Boston Globe columnist, and COMMENTARY contributor Jeff Jacoby hit one out of the park on Sunday when he took on the drive to pass federal hate crimes legislation.
This is a cause that has been embraced by a great many well-meaning groups, including most of the organized Jewish community. But it is, as Jeff so ably points out, absolutely pointless.
If enacted, the law will almost certainly be challenged in court. The Constitution does not grant the federal government any general police power — prosecuting crime is primarily a state and local responsibility — and it is far from clear that the Supreme Court would go along with a congressional attempt to federalize such a broad swath of criminal law.
Which is just as well, since the new law will not serve any legitimate criminal-justice end. Every crime that would be covered by the bill is already a felony under state law. Each one can already be prosecuted and punished. Its name notwithstanding, the Matthew Shepard Hate Crimes Prevention Act will not prevent any hate crimes. Nor is there anything it could have added to the prosecution of Shepard’s killers, both of whom were convicted of murder and sentenced to two consecutive life sentences.
So why pass such legislation? Like a great many other activities politicians engage in, it has to do with them pretending they are fighting against things people dislike without actually having to do anything meaningful. In other words, it is nothing more than a pose. As such, we might just all shrug and let it go as a harmless piece of nonsense. But there is a cost.
Hate-crime laws serve a symbolic function, not a practical one: They proclaim that crimes fueled by certain types of bias are especially repugnant. But that is the same as proclaiming that crimes fueled by other types of bias, or by motives having nothing to do with bias, are not quite as awful. Is that a message any decent society should wish to promote?
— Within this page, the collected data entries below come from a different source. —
theorem keep_setCtx {p : Part} {c : Nat} {x : Ctx} (hg : Good p) : Good (Part.setCtx p c x) := by
  unfold Part.setCtx
  repeat' first
    | with_reducible assumption
    | (simp only [good_mk]; with_reducible apply Good.core)
    | with_reducible apply Good.ite
    | (intro _)
    | split
    | dsimp only

theorem keep_setHold {p : Part} {c b : Nat} {h : Hold} (hg : Good p) : Good (Part.setHold p c b h) := by
  unfold Part.setHold
  repeat' first
    | with_reducible assumption
    | (simp only [good_mk]; with_reducible apply Good.core)
    | with_reducible apply Good.ite
    | (intro _)
    | split
    | dsimp only

theorem keep_setCq {p : Part} {q : Nat} {x : Cq} (hg : Good p) : Good (Part.setCq p q x) := by
  unfold Part.setCq
  repeat' first
    | with_reducible assumption
    | (simp only [good_mk]; with_reducible apply Good.core)
    | with_reducible apply Good.ite
    | (intro _)
    | split
    | dsimp only

theorem keep_setSq {p : Part} {r : Nat} {x : Sq} (hg : Good p) : Good (Part.setSq p r x) := by
  unfold Part.setSq
  repeat' first
    | with_reducible assumption
    | (simp only [good_mk]; with_reducible apply Good.core)
    | with_reducible apply Good.ite
    | (intro _)
    | split
    | dsimp only

theorem keep_cqSignal {p : Part} {q : Nat} (hg : Good p) : Good (Part.cqSignal p q) := by
  unfold Part.cqSignal
  repeat' first
    | with_reducible assumption
    | with_reducible apply keep_setCq
    | with_reducible apply keep_bumpHif
    | with_reducible apply keep_signal
    | (simp only [good_mk]; with_reducible apply Good.core)
    | with_reducible apply Good.ite
    | (intro _)
    | split
    | dsimp only

theorem keep_cqModerate {p : Part} {q : Nat} (hg : Good p) : Good (Part.cqModerate p q) := by
  unfold Part.cqModerate
  repeat' first
    | with_reducible assumption
    | with_reducible apply keep_setCq
    | with_reducible apply keep_cqSignal
    | (simp only [good_mk]; with_reducible apply Good.core)
    | with_reducible apply Good.ite
    | (intro _)
    | split
    | dsimp only

theorem keep_cqPost {p : Part} {q : Nat} {e : CqEntry} (hg : Good p) : Good (Part.cqPost p q e) := by
  unfold Part.cqPost
  repeat' first
    | with_reducible assumption
    | with_reducible apply keep_hostPost
    | with_reducible apply keep_setCq
    | with_reducible apply keep_bumpHif
    | with_reducible apply keep_cqModerate
    | (simp only [good_mk]; with_reducible apply Good.core)
    | with_reducible apply Good.ite
    | (intro _)
    | split
    | dsimp only

theorem keep_readReturn {p : Part} {q : Nat} (hg : Good p) : Good (Part.readReturn p q) := by
  unfold Part.readReturn
  repeat' first
    | with_reducible assumption
    | with_reducible apply keep_setCq
    | with_reducible apply keep_request
    | (simp only [good_mk]; with_reducible apply Good.core)
    | with_reducible apply Good.ite
    | (intro _)
    | split
    | dsimp only

theorem keep_post {p : Part} {q : Nat} {e : CqEntry} (hg : Good p) : Good (Part.post p q e) := by
  unfold Part.post
  repeat' first
    | with_reducible assumption
    | with_reducible apply keep_cqPost
    | with_reducible apply keep_setCq
    | with_reducible apply keep_bumpHif
    | with_reducible apply keep_readReturn
    | (simp only [good_mk]; with_reducible apply Good.core)
    | with_reducible apply Good.ite
    | (intro _)
    | split
    | dsimp only

theorem keep_cqDrain {q : Nat} (k : Nat) {p : Part} (hg : Good p) : Good (Part.cqDrain q k p) := by
  induction k generalizing p q with
  | zero => unfold Part.cqDrain; assumption
  | succ k ih =>
    unfold Part.cqDrain
    repeat' first
      | with_reducible assumption
      | with_reducible apply ih
      | with_reducible apply keep_bumpHif
      | with_reducible apply keep_cqPost
      | with_reducible apply keep_setCq
      | (simp only [good_mk]; with_reducible apply Good.core)
      | with_reducible apply Good.ite
      | (intro _)
      | split
      | dsimp only

theorem keep_setJob {p : Part} {j : Nat} {x : Job} (hg : Good p) : Good (Part.setJob p j x) := by
  unfold Part.setJob
  repeat' first
    | with_reducible assumption
    | (simp only [good_mk]; with_reducible apply Good.core)
    | with_reducible apply Good.ite
    | (intro _)
    | split
    | dsimp only

theorem keep_setRec {p : Part} {j r : Nat} {x : Rec} (hg : Good p) : Good (Part.setRec p j r x) := by
  unfold Part.setRec
  repeat' first
    | with_reducible assumption
    | (simp only [good_mk]; with_reducible apply Good.core)
    | with_reducible apply Good.ite
    | (intro _)
    | split
    | dsimp only

theorem keep_endJob {p : Part} {j status : Nat} (hg : Good p) : Good (Part.endJob p j status) := by
  unfold Part.endJob
  repeat' first
    | with_reducible assumption
    | with_reducible apply keep_free
    | with_reducible apply keep_Rd_free
    | with_reducible apply keep_post
    | with_reducible apply keep_setRf
    | with_reducible apply keep_bumpJig
    | with_reducible apply Good.bump
    | (simp only [good_mk]; with_reducible apply Good.core)
    | with_reducible apply Good.ite
    | (intro _)
    | split
    | dsimp only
Suppose Matthew Shepard’s murderers had killed him for his wallet, or to prove their toughness to a gang, or out of sheer sadistic bloodlust. Would his death have been any less horrific? Would his family have shed fewer tears? Is it somehow better when a thrill-seeker burns a church than when a bigot does so? If James Byrd had been lynched by three black men, would his slaughter not have been as monstrous?
The obvious answer should be no, which is what our answer to those who advocate for this well-meaning piece of foolishness should also be.